**EXERCISE INSTRUCTIONS:** Write out each line from the data below that includes the word "memberId".

[[ MATERIAL FOR THIS TASK, beginning ]]

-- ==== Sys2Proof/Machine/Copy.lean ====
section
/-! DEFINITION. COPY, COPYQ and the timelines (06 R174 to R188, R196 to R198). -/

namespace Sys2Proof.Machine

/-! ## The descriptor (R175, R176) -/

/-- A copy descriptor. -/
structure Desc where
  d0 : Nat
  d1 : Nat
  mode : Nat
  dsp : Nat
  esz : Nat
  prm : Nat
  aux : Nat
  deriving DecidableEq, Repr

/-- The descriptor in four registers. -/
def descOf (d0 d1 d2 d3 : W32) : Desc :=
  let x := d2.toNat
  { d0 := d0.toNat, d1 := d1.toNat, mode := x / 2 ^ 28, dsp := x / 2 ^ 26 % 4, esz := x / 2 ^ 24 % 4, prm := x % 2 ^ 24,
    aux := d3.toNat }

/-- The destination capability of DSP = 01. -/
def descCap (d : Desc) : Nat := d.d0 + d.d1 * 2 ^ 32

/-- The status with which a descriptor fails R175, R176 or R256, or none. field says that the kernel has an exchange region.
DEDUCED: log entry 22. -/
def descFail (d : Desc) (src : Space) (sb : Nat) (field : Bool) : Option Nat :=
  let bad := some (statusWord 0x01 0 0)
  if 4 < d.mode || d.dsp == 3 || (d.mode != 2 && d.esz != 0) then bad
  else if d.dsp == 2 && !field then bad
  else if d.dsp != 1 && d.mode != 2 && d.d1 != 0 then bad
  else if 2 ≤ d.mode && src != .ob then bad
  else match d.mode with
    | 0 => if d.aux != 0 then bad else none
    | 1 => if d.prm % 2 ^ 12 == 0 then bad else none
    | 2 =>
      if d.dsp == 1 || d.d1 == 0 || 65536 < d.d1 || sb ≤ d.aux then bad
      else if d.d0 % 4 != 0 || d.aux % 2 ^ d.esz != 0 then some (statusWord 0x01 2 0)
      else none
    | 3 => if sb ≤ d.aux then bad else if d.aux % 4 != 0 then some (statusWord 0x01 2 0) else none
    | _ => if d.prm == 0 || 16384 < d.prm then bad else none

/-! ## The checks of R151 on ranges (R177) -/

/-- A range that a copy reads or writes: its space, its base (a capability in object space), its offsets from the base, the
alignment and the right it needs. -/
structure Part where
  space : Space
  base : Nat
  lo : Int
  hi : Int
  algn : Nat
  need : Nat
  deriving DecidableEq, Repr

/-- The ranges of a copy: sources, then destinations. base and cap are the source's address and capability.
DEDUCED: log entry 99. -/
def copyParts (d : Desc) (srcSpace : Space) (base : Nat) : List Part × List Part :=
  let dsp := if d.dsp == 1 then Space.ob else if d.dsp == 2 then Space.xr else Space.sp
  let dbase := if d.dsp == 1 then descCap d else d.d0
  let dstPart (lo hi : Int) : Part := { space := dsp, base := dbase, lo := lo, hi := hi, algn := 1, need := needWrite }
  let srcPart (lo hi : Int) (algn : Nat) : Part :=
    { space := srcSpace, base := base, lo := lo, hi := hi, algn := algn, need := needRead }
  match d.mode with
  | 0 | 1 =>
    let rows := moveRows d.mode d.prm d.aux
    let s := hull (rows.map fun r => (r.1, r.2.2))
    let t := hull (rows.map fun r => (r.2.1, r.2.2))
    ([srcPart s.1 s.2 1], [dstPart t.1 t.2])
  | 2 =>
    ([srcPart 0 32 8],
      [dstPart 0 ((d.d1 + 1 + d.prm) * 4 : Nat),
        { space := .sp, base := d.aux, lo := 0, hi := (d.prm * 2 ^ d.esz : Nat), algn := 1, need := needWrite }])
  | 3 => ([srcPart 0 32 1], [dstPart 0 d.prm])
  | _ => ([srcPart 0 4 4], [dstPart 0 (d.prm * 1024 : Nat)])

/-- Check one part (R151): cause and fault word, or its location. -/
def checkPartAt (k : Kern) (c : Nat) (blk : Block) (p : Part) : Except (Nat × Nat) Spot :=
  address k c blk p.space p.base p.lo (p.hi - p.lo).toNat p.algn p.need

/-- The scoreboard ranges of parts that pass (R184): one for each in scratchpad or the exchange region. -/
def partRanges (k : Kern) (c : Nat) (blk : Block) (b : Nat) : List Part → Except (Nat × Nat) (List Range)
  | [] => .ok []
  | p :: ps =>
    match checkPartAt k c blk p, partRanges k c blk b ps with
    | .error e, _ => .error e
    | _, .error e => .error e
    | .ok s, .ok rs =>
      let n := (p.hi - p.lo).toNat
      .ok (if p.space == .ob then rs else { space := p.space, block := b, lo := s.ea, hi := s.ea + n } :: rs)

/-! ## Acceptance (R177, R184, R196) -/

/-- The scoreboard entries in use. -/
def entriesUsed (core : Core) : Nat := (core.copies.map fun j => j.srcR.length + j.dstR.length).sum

[[ MATERIAL FOR THIS TASK, end ]]
[[ MATERIAL FOR THIS TASK, beginning ]]

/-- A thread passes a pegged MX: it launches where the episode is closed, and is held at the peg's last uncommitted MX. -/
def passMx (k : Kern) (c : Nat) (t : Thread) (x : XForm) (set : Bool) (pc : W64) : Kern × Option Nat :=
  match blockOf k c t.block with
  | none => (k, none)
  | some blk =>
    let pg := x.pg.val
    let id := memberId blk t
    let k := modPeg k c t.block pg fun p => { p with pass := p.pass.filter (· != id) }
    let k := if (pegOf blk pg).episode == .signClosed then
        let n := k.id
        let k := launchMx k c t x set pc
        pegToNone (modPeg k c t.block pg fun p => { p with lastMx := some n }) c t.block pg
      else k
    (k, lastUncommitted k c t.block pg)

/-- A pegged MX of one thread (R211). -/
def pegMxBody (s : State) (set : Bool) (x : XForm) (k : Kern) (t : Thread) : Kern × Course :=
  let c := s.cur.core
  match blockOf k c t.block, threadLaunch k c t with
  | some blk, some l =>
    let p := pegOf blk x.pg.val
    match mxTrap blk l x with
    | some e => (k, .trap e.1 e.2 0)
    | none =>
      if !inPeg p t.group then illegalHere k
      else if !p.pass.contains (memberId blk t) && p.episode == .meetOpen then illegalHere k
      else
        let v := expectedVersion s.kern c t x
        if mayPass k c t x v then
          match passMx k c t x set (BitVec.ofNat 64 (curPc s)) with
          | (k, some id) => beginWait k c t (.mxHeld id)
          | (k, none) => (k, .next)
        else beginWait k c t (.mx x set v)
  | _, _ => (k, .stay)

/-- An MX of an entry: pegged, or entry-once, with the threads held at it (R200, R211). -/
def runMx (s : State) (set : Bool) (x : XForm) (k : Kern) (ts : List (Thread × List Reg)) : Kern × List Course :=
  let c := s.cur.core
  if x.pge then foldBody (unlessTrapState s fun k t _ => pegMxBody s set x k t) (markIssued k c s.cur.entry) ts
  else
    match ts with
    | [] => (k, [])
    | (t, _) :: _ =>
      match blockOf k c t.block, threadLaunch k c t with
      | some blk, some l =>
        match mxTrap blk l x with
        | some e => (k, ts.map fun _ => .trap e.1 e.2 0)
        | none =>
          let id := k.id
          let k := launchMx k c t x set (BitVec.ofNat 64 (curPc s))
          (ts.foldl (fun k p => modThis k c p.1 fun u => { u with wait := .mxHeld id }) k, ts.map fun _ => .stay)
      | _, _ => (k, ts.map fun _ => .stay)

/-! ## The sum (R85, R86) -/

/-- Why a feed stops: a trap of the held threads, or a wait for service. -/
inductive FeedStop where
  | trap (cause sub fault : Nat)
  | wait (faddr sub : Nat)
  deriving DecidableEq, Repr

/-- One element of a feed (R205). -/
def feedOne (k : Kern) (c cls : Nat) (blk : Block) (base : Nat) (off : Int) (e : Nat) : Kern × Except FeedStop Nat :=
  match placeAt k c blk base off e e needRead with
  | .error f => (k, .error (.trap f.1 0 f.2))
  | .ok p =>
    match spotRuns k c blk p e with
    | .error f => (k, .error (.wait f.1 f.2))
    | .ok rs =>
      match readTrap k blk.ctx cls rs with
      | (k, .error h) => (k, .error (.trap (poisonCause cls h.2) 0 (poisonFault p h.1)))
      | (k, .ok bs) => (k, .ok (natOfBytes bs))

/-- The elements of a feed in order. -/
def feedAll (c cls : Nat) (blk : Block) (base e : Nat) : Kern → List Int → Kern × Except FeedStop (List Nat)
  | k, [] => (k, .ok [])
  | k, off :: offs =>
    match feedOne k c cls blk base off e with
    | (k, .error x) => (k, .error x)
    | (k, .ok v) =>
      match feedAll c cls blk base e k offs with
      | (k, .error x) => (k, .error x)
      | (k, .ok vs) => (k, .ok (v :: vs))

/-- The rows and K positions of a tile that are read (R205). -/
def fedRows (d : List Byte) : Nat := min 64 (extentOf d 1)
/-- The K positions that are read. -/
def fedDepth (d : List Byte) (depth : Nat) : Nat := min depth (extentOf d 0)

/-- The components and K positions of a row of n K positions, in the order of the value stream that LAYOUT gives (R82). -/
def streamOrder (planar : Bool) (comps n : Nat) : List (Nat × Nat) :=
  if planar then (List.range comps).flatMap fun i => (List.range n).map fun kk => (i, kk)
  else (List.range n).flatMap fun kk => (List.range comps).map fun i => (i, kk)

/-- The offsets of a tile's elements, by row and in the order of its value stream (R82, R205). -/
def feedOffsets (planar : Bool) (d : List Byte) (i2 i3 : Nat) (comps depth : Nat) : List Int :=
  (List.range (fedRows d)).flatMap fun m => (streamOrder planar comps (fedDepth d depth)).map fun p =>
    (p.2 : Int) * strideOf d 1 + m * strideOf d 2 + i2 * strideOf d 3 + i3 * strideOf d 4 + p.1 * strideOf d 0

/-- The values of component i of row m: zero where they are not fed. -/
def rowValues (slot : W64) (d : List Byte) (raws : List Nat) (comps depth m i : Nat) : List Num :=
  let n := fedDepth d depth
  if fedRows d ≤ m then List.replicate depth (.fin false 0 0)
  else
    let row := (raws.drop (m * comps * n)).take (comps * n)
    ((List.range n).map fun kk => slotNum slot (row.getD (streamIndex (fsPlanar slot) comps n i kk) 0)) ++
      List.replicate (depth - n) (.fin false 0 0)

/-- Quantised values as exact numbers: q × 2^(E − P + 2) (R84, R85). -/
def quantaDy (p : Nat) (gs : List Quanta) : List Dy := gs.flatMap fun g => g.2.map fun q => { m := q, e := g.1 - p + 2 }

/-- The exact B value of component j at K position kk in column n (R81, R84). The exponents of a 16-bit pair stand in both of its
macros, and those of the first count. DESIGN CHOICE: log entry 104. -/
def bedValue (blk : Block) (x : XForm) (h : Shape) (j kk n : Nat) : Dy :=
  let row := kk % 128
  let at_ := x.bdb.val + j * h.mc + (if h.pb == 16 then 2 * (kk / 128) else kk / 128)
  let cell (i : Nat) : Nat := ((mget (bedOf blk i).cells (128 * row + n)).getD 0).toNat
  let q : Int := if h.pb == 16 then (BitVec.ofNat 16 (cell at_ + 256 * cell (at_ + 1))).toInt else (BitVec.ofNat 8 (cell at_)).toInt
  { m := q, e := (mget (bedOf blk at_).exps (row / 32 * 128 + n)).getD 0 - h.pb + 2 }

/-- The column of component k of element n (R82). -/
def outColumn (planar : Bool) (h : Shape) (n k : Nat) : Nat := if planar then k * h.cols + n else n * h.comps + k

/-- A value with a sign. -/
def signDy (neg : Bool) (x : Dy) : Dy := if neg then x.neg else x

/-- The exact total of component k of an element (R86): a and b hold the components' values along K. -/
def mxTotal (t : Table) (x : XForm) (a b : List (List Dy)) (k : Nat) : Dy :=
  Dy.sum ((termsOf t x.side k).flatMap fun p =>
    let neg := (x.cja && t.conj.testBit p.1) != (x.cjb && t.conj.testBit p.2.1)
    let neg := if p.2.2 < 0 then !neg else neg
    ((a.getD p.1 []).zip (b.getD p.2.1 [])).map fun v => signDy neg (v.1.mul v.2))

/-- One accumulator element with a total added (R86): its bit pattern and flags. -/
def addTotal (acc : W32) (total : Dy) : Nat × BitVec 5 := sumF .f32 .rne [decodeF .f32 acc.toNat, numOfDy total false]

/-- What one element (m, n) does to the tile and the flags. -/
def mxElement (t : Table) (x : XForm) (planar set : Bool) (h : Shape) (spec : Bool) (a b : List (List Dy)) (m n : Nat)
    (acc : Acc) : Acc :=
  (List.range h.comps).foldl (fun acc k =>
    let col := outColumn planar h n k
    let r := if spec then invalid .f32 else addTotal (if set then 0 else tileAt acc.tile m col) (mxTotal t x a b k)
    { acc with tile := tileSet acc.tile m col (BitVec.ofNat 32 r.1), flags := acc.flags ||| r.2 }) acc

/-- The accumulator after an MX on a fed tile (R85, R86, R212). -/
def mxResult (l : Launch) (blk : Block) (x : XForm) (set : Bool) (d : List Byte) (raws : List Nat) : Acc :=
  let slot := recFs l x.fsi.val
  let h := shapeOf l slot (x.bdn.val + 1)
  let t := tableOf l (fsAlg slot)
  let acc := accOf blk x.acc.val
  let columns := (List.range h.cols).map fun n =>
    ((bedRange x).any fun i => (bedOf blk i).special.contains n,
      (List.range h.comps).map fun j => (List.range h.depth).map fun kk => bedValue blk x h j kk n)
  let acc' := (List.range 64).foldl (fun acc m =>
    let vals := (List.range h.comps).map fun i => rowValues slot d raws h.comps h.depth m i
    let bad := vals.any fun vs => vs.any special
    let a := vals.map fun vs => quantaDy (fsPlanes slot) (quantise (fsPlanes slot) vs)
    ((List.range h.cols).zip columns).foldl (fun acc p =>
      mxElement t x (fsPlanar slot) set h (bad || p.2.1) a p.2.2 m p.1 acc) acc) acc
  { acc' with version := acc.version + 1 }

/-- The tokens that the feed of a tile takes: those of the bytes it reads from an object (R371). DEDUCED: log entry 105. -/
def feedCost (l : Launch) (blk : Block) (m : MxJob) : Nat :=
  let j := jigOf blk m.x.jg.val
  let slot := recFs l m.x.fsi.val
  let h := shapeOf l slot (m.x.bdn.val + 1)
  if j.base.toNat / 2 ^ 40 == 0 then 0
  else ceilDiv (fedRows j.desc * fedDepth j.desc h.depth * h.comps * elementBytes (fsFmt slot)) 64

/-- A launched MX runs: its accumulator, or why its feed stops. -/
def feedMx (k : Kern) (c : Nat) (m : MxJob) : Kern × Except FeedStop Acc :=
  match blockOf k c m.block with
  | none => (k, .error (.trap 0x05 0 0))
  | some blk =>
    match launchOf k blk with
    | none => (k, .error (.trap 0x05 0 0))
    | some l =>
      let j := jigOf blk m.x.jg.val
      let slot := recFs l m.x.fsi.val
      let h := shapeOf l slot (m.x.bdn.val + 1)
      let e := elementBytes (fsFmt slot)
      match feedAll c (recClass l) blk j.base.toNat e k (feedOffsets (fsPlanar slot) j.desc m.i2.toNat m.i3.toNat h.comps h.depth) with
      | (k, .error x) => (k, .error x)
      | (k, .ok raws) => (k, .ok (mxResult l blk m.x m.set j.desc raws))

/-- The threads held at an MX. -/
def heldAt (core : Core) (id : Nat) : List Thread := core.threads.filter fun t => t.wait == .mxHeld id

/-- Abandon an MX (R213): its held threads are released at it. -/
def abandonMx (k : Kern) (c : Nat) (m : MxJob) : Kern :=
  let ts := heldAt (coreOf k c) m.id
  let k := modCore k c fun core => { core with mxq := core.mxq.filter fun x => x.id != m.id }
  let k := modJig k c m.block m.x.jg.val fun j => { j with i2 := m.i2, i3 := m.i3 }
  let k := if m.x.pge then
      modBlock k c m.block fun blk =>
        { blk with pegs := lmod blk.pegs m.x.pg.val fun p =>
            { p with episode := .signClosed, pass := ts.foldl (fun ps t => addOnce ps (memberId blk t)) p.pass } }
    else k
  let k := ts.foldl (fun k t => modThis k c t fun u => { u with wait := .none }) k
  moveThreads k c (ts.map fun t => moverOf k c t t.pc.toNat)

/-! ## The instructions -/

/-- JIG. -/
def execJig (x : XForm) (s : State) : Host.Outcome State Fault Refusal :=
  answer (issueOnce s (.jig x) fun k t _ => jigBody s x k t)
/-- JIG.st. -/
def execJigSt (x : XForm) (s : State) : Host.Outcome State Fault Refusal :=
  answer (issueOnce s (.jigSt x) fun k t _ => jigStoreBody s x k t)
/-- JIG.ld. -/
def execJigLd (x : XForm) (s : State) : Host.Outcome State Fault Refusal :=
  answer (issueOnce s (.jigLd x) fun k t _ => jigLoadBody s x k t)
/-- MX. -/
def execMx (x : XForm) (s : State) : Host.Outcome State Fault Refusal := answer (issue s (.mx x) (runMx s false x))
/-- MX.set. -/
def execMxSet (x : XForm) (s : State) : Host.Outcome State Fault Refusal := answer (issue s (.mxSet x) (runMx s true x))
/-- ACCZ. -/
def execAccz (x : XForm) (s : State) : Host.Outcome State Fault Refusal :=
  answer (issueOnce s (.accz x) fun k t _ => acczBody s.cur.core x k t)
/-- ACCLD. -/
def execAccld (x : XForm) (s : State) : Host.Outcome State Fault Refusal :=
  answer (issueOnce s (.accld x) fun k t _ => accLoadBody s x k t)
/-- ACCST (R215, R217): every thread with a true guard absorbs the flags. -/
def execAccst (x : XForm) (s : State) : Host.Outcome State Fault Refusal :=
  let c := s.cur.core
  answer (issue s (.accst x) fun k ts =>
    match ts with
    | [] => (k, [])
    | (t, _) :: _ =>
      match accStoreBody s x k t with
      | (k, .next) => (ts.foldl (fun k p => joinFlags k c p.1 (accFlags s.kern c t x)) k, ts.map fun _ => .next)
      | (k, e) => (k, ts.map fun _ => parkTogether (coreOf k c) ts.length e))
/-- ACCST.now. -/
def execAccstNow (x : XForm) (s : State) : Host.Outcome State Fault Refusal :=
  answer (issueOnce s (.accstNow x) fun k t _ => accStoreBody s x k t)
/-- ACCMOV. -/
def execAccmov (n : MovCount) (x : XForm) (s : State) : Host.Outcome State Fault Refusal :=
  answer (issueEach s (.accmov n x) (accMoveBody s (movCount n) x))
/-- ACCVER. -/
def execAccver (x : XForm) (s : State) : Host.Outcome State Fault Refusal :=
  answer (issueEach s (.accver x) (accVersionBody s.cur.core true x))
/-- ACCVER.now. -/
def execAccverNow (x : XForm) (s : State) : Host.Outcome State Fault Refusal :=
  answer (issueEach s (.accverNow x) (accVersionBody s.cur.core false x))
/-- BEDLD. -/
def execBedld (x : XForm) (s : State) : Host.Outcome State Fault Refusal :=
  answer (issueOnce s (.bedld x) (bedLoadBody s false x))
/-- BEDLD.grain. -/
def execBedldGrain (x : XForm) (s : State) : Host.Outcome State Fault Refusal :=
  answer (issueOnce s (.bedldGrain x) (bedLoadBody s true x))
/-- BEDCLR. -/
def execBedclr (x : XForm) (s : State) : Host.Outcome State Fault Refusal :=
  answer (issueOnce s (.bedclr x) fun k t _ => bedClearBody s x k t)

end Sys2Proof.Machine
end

[[ MATERIAL FOR THIS TASK, end ]]

**ANSWER BOX:**
    let id := memberId blk t
      else if !p.pass.contains (memberId blk t) && p.episode == .meetOpen then illegalHere k
            { p with episode := .signClosed, pass := ts.foldl (fun ps t => addOnce ps (memberId blk t)) p.pass } }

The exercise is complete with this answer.